Saved entries
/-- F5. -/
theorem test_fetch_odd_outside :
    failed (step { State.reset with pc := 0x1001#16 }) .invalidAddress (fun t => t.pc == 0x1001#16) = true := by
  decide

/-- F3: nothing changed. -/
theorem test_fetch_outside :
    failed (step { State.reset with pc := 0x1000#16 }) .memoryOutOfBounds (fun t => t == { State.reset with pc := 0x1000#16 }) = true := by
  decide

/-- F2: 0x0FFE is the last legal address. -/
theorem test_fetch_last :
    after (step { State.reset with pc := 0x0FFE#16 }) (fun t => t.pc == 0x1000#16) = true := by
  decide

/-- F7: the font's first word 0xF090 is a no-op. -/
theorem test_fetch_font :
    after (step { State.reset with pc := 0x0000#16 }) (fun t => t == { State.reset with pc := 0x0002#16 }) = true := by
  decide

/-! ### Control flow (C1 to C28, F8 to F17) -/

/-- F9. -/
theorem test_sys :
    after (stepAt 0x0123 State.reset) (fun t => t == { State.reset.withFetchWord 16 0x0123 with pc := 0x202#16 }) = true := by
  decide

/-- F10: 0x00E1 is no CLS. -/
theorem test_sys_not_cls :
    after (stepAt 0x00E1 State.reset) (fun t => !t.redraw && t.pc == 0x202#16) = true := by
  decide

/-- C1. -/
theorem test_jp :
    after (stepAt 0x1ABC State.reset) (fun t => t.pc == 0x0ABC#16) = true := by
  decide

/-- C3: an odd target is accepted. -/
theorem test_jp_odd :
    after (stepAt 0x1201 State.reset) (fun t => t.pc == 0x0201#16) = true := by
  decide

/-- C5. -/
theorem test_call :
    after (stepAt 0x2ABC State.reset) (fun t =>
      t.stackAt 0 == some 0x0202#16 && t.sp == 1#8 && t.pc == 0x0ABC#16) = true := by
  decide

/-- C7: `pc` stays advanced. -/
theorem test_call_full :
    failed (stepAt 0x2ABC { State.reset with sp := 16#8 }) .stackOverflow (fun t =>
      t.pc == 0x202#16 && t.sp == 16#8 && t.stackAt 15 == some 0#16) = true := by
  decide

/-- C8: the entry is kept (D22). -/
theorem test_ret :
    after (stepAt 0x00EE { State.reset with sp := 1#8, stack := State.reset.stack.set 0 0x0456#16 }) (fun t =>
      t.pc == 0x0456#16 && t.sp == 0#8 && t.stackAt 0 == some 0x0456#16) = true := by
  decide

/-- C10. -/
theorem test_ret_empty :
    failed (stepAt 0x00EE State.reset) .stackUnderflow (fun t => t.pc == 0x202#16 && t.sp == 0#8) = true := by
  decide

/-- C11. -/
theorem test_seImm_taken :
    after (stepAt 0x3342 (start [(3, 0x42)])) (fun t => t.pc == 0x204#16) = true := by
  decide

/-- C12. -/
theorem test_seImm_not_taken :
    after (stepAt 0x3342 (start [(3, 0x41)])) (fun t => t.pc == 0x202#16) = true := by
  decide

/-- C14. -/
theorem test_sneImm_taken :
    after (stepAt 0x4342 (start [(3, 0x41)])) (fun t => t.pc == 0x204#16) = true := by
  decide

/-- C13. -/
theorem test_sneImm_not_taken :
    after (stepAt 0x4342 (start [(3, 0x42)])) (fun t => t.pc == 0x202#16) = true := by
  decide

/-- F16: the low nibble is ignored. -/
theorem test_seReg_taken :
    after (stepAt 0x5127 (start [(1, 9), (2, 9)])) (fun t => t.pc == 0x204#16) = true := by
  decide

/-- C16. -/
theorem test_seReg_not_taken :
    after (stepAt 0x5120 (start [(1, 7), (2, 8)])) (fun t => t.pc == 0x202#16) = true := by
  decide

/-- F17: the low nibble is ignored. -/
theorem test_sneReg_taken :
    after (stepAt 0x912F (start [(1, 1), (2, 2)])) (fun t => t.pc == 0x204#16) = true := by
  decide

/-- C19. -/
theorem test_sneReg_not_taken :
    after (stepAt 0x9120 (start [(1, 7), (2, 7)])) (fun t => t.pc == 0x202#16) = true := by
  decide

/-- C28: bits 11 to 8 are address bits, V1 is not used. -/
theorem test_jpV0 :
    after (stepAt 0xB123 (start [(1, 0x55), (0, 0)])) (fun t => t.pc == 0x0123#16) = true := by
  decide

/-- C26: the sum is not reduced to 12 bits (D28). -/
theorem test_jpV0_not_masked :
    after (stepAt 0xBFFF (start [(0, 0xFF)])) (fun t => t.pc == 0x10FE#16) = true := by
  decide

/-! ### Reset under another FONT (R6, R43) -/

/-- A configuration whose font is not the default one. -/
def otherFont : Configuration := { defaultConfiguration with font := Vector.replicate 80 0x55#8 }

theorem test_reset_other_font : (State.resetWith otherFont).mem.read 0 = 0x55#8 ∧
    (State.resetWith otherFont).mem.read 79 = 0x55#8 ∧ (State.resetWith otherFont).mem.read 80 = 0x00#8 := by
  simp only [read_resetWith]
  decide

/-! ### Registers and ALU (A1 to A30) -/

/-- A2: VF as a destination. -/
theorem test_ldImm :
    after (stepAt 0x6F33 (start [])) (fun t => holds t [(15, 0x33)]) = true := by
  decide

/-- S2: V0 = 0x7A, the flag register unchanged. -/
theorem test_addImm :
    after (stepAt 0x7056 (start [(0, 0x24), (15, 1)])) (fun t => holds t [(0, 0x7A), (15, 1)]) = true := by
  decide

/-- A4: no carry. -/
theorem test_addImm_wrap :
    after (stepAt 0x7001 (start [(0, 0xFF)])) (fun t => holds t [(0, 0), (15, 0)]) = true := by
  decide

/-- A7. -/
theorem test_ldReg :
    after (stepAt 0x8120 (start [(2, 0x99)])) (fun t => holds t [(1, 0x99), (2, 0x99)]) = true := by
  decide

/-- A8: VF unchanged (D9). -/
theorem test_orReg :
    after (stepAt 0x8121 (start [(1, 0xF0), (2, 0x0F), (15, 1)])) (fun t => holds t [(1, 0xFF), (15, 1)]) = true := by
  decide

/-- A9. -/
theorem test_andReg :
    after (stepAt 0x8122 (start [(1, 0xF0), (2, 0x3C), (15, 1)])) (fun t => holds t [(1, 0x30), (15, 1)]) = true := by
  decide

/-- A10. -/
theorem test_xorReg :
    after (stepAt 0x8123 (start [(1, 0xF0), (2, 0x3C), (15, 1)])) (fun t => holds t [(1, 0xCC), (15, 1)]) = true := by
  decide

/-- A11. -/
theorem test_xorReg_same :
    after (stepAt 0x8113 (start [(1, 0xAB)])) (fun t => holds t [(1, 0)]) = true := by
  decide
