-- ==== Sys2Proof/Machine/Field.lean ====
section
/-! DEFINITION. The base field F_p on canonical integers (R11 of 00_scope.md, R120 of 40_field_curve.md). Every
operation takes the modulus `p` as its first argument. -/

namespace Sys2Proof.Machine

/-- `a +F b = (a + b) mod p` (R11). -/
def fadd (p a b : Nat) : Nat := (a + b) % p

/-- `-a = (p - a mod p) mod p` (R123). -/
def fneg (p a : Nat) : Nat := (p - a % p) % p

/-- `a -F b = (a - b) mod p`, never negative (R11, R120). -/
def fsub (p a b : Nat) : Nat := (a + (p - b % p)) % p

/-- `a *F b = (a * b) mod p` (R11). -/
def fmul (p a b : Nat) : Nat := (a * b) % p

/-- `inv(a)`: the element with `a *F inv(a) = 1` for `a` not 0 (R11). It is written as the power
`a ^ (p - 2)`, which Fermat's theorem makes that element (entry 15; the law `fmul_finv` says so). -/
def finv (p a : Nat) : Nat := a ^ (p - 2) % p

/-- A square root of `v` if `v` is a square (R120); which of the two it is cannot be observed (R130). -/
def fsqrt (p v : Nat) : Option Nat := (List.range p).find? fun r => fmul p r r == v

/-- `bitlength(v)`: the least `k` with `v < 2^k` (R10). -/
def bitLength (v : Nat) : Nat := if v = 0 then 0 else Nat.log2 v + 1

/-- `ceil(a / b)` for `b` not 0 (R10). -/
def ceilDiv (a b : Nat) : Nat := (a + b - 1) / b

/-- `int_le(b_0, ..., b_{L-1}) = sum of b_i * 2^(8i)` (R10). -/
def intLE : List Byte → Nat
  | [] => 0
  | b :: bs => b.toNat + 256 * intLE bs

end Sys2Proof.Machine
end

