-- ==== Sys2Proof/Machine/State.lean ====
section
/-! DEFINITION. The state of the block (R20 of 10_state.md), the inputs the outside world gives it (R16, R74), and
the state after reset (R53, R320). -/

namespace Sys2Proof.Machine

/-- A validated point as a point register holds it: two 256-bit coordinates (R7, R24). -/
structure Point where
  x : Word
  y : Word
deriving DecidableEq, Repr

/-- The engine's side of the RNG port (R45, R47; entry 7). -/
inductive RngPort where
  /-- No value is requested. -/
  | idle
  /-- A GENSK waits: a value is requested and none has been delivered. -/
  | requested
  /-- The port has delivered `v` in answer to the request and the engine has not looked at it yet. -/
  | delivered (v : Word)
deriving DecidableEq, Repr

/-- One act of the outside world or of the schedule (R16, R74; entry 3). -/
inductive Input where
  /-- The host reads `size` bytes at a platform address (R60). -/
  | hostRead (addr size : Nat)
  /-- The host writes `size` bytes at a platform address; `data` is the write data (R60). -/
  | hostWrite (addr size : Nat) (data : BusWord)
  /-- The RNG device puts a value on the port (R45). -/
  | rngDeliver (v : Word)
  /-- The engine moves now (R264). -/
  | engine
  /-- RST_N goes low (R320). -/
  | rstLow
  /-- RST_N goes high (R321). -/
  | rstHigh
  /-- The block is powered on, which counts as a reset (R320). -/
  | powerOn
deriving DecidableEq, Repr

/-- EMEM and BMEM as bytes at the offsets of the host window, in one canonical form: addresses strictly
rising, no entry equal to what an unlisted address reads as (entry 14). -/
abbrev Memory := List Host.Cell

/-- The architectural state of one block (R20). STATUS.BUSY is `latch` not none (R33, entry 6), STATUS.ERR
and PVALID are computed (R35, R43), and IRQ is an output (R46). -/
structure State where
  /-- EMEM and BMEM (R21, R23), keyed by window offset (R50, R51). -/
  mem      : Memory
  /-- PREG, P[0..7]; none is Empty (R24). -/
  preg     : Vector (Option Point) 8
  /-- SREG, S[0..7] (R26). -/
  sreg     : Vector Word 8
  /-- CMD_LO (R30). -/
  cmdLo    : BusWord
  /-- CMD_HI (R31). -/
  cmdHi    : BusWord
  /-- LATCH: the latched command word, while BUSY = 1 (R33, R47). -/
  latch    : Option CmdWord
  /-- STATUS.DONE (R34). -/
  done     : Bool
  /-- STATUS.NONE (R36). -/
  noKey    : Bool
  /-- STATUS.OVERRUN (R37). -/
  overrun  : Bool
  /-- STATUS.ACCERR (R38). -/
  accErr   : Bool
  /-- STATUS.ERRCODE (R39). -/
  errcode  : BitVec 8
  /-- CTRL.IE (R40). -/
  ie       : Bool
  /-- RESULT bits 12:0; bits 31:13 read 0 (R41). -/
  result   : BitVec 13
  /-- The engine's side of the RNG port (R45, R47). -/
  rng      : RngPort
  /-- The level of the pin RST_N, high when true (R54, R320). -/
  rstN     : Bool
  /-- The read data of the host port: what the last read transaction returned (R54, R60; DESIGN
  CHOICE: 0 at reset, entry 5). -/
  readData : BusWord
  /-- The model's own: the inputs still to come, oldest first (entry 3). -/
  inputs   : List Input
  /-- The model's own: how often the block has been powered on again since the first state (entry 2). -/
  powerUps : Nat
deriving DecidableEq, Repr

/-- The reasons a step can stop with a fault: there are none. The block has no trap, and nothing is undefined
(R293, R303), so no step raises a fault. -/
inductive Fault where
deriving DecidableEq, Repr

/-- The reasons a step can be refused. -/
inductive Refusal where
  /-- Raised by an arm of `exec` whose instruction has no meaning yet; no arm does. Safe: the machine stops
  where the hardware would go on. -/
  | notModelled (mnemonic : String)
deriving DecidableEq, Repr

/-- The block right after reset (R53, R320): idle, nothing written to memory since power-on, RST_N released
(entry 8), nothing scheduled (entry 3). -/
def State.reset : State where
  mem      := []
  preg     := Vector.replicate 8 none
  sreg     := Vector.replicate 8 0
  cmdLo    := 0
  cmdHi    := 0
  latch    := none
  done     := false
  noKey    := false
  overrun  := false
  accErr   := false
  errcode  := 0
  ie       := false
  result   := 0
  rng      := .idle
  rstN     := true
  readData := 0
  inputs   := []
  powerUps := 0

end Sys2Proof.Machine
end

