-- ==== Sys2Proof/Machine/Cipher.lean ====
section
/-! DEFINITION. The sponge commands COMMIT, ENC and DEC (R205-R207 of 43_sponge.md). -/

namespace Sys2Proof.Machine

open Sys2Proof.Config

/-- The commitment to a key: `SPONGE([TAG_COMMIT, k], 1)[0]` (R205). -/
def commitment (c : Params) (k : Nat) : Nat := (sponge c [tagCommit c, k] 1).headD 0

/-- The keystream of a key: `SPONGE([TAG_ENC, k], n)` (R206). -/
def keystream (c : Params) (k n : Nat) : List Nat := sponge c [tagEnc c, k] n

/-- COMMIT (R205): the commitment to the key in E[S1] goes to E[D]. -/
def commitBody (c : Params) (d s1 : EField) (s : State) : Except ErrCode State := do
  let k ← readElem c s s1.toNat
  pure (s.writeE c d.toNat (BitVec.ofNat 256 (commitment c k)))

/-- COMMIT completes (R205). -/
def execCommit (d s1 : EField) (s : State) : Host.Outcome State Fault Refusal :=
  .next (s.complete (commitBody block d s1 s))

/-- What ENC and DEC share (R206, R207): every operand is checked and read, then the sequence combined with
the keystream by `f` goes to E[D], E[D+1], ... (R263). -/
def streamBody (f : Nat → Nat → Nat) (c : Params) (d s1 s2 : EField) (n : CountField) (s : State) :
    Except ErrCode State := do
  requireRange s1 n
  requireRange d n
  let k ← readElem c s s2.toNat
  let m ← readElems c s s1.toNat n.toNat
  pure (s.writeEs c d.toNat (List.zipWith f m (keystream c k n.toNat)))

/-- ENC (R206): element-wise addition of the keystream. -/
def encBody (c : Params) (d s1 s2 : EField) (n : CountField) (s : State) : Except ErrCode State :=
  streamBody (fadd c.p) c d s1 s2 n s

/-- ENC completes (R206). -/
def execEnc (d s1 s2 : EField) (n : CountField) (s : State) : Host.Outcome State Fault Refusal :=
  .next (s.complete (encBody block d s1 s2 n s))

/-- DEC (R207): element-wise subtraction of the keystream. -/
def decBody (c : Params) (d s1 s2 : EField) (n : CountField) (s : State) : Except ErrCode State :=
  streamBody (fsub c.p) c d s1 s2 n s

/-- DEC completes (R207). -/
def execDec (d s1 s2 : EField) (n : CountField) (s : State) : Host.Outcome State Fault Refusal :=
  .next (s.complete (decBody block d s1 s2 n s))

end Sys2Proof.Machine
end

DIRECTIONS: Exact copies of the line containing "completes (R205). -/" and of every line after it through the end of the entries are all that should be output.

RESPONSE:
/-- COMMIT completes (R205). -/
def execCommit (d s1 : EField) (s : State) : Host.Outcome State Fault Refusal :=
  .next (s.complete (commitBody block d s1 s))

/-- What ENC and DEC share (R206, R207): every operand is checked and read, then the sequence combined with
the keystream by `f` goes to E[D], E[D+1], ... (R263). -/
def streamBody (f : Nat → Nat → Nat) (c : Params) (d s1 s2 : EField) (n : CountField) (s : State) :
    Except ErrCode State := do
  requireRange s1 n
  requireRange d n
  let k ← readElem c s s2.toNat
  let m ← readElems c s s1.toNat n.toNat
  pure (s.writeEs c d.toNat (List.zipWith f m (keystream c k n.toNat)))

/-- ENC (R206): element-wise addition of the keystream. -/
def encBody (c : Params) (d s1 s2 : EField) (n : CountField) (s : State) : Except ErrCode State :=
  streamBody (fadd c.p) c d s1 s2 n s

/-- ENC completes (R206). -/
def execEnc (d s1 s2 : EField) (n : CountField) (s : State) : Host.Outcome State Fault Refusal :=
  .next (s.complete (encBody block d s1 s2 n s))

/-- DEC (R207): element-wise subtraction of the keystream. -/
def decBody (c : Params) (d s1 s2 : EField) (n : CountField) (s : State) : Except ErrCode State :=
  streamBody (fsub c.p) c d s1 s2 n s

/-- DEC completes (R207). -/
def execDec (d s1 s2 : EField) (n : CountField) (s : State) : Host.Outcome State Fault Refusal :=
  .next (s.complete (decBody block d s1 s2 n s))

end Sys2Proof.Machine
end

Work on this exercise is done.